Comment on the Prime Minister’s commitment for the UK to maintain its status as having the lowest corporation tax rate in the G20.
Robin Walduck, tax partner at KPMG in the UK, said:
“For a decade now, the UK government has pursued a strategy of ensuring that the tax system is designed to attract foreign direct investment. This has been largely successful and ongoing cuts to the corporate tax rate have been a helpful component. The proposal was previously to reduce the corporate tax rate, currently 20%, to 17% in 2020. This represents a considerable reduction from the 30% rate ten years ago, or indeed the 28% rate when the Conservative party entered government in a coalition with the Liberal Democrats. Today’s proposal is to potentially reduce that rate still further in order that the UK retains the lowest corporation tax in the G20 should President-Elect, Donald Trump, follow through on his pledge to cut the federal business tax rate from 35% to 15%.

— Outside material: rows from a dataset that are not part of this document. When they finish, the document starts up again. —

-- ==== Sys2Proof/Machine/EllCmds.lean ====
section
/-! DEFINITION. The Elligator2 commands, 45_elligator.md R351 and R352. -/
namespace Sys2Proof.Machine

/-- ELL2: the Elligator2 map (R351). -/
def execEll2 (d a : RegNo) (s : State) : Result :=
  command (.ell2 d a) s do
    let r ← s.srcF a
    return s.writeF d (elligator2 r)

/-- The result of MTOE's conversion, or the ELLIGATOR fault (45_elligator.md R352, 60_exceptions.md R409). -/
def mtoePoint : Option Ext → Except FaultCode Ext
  | some e => .ok e
  | none => .error .elligator

/-- MTOE: Montgomery `u` to an Edwards point with the sign `imm`; ELLIGATOR where there is none (R352). -/
def execMtoe (d a : RegNo) (imm : Imm) (s : State) : Result :=
  command (.mtoe d a imm) s do
    let u ← s.srcF a
    let e ← mtoePoint (montToEdwards s.params.rejectNegZero u (bitOfImm imm))
    return s.writeP d (.ext e)

end Sys2Proof.Machine
end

“Does this mean there's now a global race to the bottom? Any further reduction on the headline rate would certainly bring the UK rate close to Ireland’s own corporate tax rate, which has remained static at 12.5% for many years. There has also been very limited activity in recent years by other G20 members in aggressively reducing their own rates, with the exception of Australia (although even Australia’s proposal to reduce rates from 30% to 25% would only happen over a ten year period from this year). As such, the answer to this could largely depend on what Donald Trump prioritises when he takes office in January.
“Will a further cut really make a difference? Whilst from a policy perspective it may help towards making the UK a ‘super-competitive economy’, a reduction in rates will likely not be enough on its own to drive FDI. KPMG surveys of clients have consistently concluded that companies want stability, predictability and certainty, both in economic (including tax) and political terms. Whilst the current political and economic volatility prevails and uncertainty over a post-Brexit UK remains, we may find a reduction in the headline rate alone will not be enough to encourage companies to invest.”